= Narciso Botello =

American politician (1813–1889)

Narciso Botello (about 1813–1889) was a Californio politician and military officer who served as chief of staff for Mexican general Joaquín Ramírez y Sesma before the Mexican–American War and was the first Southern California member of the California State Assembly after California organized its legislature.

==Personal life==
Botello was born about 1813 in Real de los Álamos in the Viceroyalty of New Spain. He moved with his brothers to the Pueblo de Los Ángeles in Alta California, in 1832 or 1833, when it was part of independent Mexico.

Shortly after, he married a daughter of General Joaquin Ramirez y Sesma, commandment of the local Mexican military department. In the 1850 United States federal census, he was listed as married to Francisca Ruiz, with two children, Narciso and Francisca. He may also have had a third child, Maria, who is listed in the 1860 census.

Botello died in East Los Angeles on November 20, 1889, at the age of seventy-six. He was survived by a daughter. At that time his home was on Hawkins Street.

==Mexican rule==
Botello was chief of staff for Ramirez y Sesma. His two brothers also married daughters of the general.

In 1833, he was provisionally granted four square leagues, or 17,706 acres, of the Rancho Santa Maria de Los Peñasquitos, but because he "failed to fulfill the requirements," the rancho was then granted to Jose Joaquin Ortega in 1843.

In 1837, Botello was secretary of the ayuntamiento of Los Angeles. "He was for eight years Jefe de los Archivos of Los Angeles, and served a term as Prefecto.

In 1845, Botello was granted lands of Rancho Ex-Mission San Buenaventura by the Mexican government, as well as to a man named Jose Arnaz. It was later said that the mission's former lands were "illegally sold" to Arnaz.

==Statehood==
After California became a state in 1850, Botello was the first member of the California Assembly in the California Legislature from the southern part of the state, and he served two terms. Afterward, he was county recorder of Los Angeles County, or, in Spanish, jefe de archivos.

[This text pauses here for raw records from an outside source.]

/-- Commands of the mirror complete with their effect. Derived from R161, R162, R164, R165, R166, R167, R168, R170, R171. At a head that is
not lost and has no warning of its own, MIRROR_WRITE_RECORD that R167 applies waits for QD's acknowledgement; a record of an older epoch is
acknowledged with result 2, one that R167 rejects with 3; one that fails a CRC is counted. MIRROR_METADATA_RECORD that R167 applies waits
for QD's acknowledgement; a duplicate of an older generation is acknowledged with result 1, as is one of the same generation, which waits
for QD where the first copy still does. MIRROR_RELEASE_RECORD that R167 applies empties its mirror segment, and waits for QD's
acknowledgement. MIRROR_APPLY_DDR_ACK gives the ring the record's acknowledgement with result 0 and the applied mark, and those of
duplicates that came meanwhile with result 1. MIRROR_ACK with result 0 or 1 for a record not yet acknowledged takes it off what the
resynchronisation waits for; with result 2 no further record is sent. MIRROR_ACK_TIMEOUT of a record on the wire sends it again, with
RETRANSMIT, on every peer port that is up, keeps a copy for every one that is training, and counts it. SOLO_DDR_ACK of a write whose records
are queued, in mode Off, Solo or Destage, is its commit point, where the map can take its delta. SEGMENT_AGE_EXPIRY of a Full segment, with
own dirty data below START %, starts its destage. LANE_STALL_RESUME of a stalled lane, once a segment is Free, ends the stall where no write
is left that stalled there. -/
def Obligations.MirrorRecords : Prop :=
  (∀ (s : State) r d cs, r.body = .write d cs → s.wc.stopped = false → s.power.headLost = false →
       (s.judge r = .apply → Answers (.mirrorWriteRecord r .pass) s fun t => r ∈ t.wc.ackWait) ∧
       (s.judge r = .stale → Answers (.mirrorWriteRecord r .pass) s fun t => Rings s t (.mirrorAck (s.ackOf r 2))) ∧
       (s.judge r = .rejected → Answers (.mirrorWriteRecord r .pass) s fun t => Rings s t (.mirrorAck (s.ackOf r 3))) ∧
       (Answers (.mirrorWriteRecord r .fail) s fun t =>
         t.rd Reg.DDR_MIR_FAULT.CRC = Reg.DDR_MIR_FAULT.CRC.fit (satAdd Reg.DDR_MIR_FAULT.CRC.width (s.rd Reg.DDR_MIR_FAULT.CRC) 1))) ∧
  (∀ (s : State) r op, r.body = .metadata op → s.wc.stopped = false → s.power.headLost = false →
       (s.judge r = .apply → Answers (.mirrorMetadataRecord r .pass) s fun t => r ∈ t.wc.ackWait) ∧
       (s.judge r = .olderGen → Answers (.mirrorMetadataRecord r .pass) s fun t => Rings s t (.mirrorAck (s.ackOf r 1))) ∧
       (s.judge r = .sameGen → Answers (.mirrorMetadataRecord r .pass) s fun t =>
         if s.wc.ackWait.any fun x => x.seq == r.seq && x.epoch == r.epoch then t.wc.ackWait = s.wc.ackWait ++ [r] else Rings s t (.mirrorAck (s.ackOf r 1)))) ∧
  (∀ (s : State) r, r.body = .release → s.wc.stopped = false → s.power.headLost = false → s.judge r = .apply →
    Answers (.mirrorReleaseRecord r .pass) s fun t =>
       (t.mirSeg r.seg).held = false ∧ (t.mirSeg r.seg).recs = [] ∧ (t.mirSeg r.seg).gen = (s.mirSeg r.seg).gen ∧ r ∈ t.wc.ackWait) ∧
  (∀ (s : State) q r, s.wc.stopped = false → (s.wc.ackWait.find? fun r => r.seq == q) = some r → Answers (.mirrorApplyDdrAck q) s fun t =>
       Rings s t (.mirrorAck (s.ackOf r 0)) ∧
       (∀ x ∈ (s.wc.ackWait.filter fun x => x.seq == q && x.epoch == r.epoch).drop 1, Rings s t (.mirrorAck (s.ackOf x 1))) ∧
       t.wc.ackWait = s.wc.ackWait.filter fun x => !(x.seq == q && x.epoch == r.epoch)) ∧
  (∀ (s : State) a x, Table.find a.seq s.wc.sent = some x → x.acked = false → a.seg = x.rcd.seg → a.epoch = x.rcd.epoch → a.gen = x.rcd.gen →
       (a.result ≤ 1 → Answers (.mirrorAck a) s fun t => t.wc.resyncLeft = s.wc.resyncLeft.filter fun k => k != a.seq) ∧
       (a.result = 2 → Answers (.mirrorAck a) s fun t => t.wc.halted = true)) ∧
  (∀ (s : State) q x, Table.find q s.wc.sent = some x → x.acked = false → x.onWire = true → s.wc.mode.mirrors = true → s.wc.halted = false →
       Answers (.mirrorAckTimeout q) s fun t => (∀ p ∈ s.peerPorts true,
         if p ∈ s.peerPorts false then Rings s t (.mirror (some p) { x.rcd with retransmit := true })
         else (p, { x.rcd with retransmit := true }) ∈ t.wc.copies) ∧
         t.rd Reg.DDR_MIR_RETX.COUNT = Reg.DDR_MIR_RETX.COUNT.fit (satAdd Reg.DDR_MIR_RETX.COUNT.width (s.rd Reg.DDR_MIR_RETX.COUNT) 1)) ∧
  (∀ (s : State) n c w, s.tag n = some c → c.write = some w → w.queued = true → w.committed = false → w.unacked = [] → c.change = none →
       s.canUpdate n c w = true → s.wc.mode = .off ∨ s.wc.mode = .solo ∨ s.wc.mode = .destage → Answers (.soloDdrAck n) s fun t =>
         ((t.tag n).bind Cmd.write).map WriteJob.committed = some true) ∧
  (∀ (s : State) n, (s.ownSeg n).state = .full →
       s.rd Reg.DDR_WC_DIRTY.OWN * 100 < s.rd Reg.DDR_WC_CFG.START * s.rd Reg.DDR_WC_CFG.LIMIT_SEGS →
       Answers (.segmentAgeExpiry n) s fun t => (t.ownSeg n).state ≠ .full) ∧
  (∀ (s : State) l, s.wc.stalled.contains l = true → s.freeSeg.isSome = true →
    (s.cmd.tags.any fun e => e.2.write.any fun w => w.stalled == some l && !w.queued) = false →
       exec (.laneStallResume l) s = .next { s with wc.stalled := s.wc.stalled.filter fun x => x != l })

He also was a prefeto or judge.

Botello was a member of the Los Angeles Common Council, the governing body of the city, in 1852–53.

In 1856, Botello was a member of several committees of the California Assembly, including one charged with "the use of Spanish missions in California in facilitating resources for war against the United States, revoking mission land grants/sales made by Pico, and continuing to rent the lands."

In 1859, he was a notary public.

==Legacy==
Botello completed two manuscripts — Anales del Sur de la California and Comunicaciones Sueltas de un Angelino — to which Hubert Howe Bancroft and his team referred in writing the Bancroft histories of California. The former is now at the Bancroft Library. The Anales has been translated into English and published (iUniverse, 2014) as Narciso Botello's Annals of Southern California 1833 - 1847.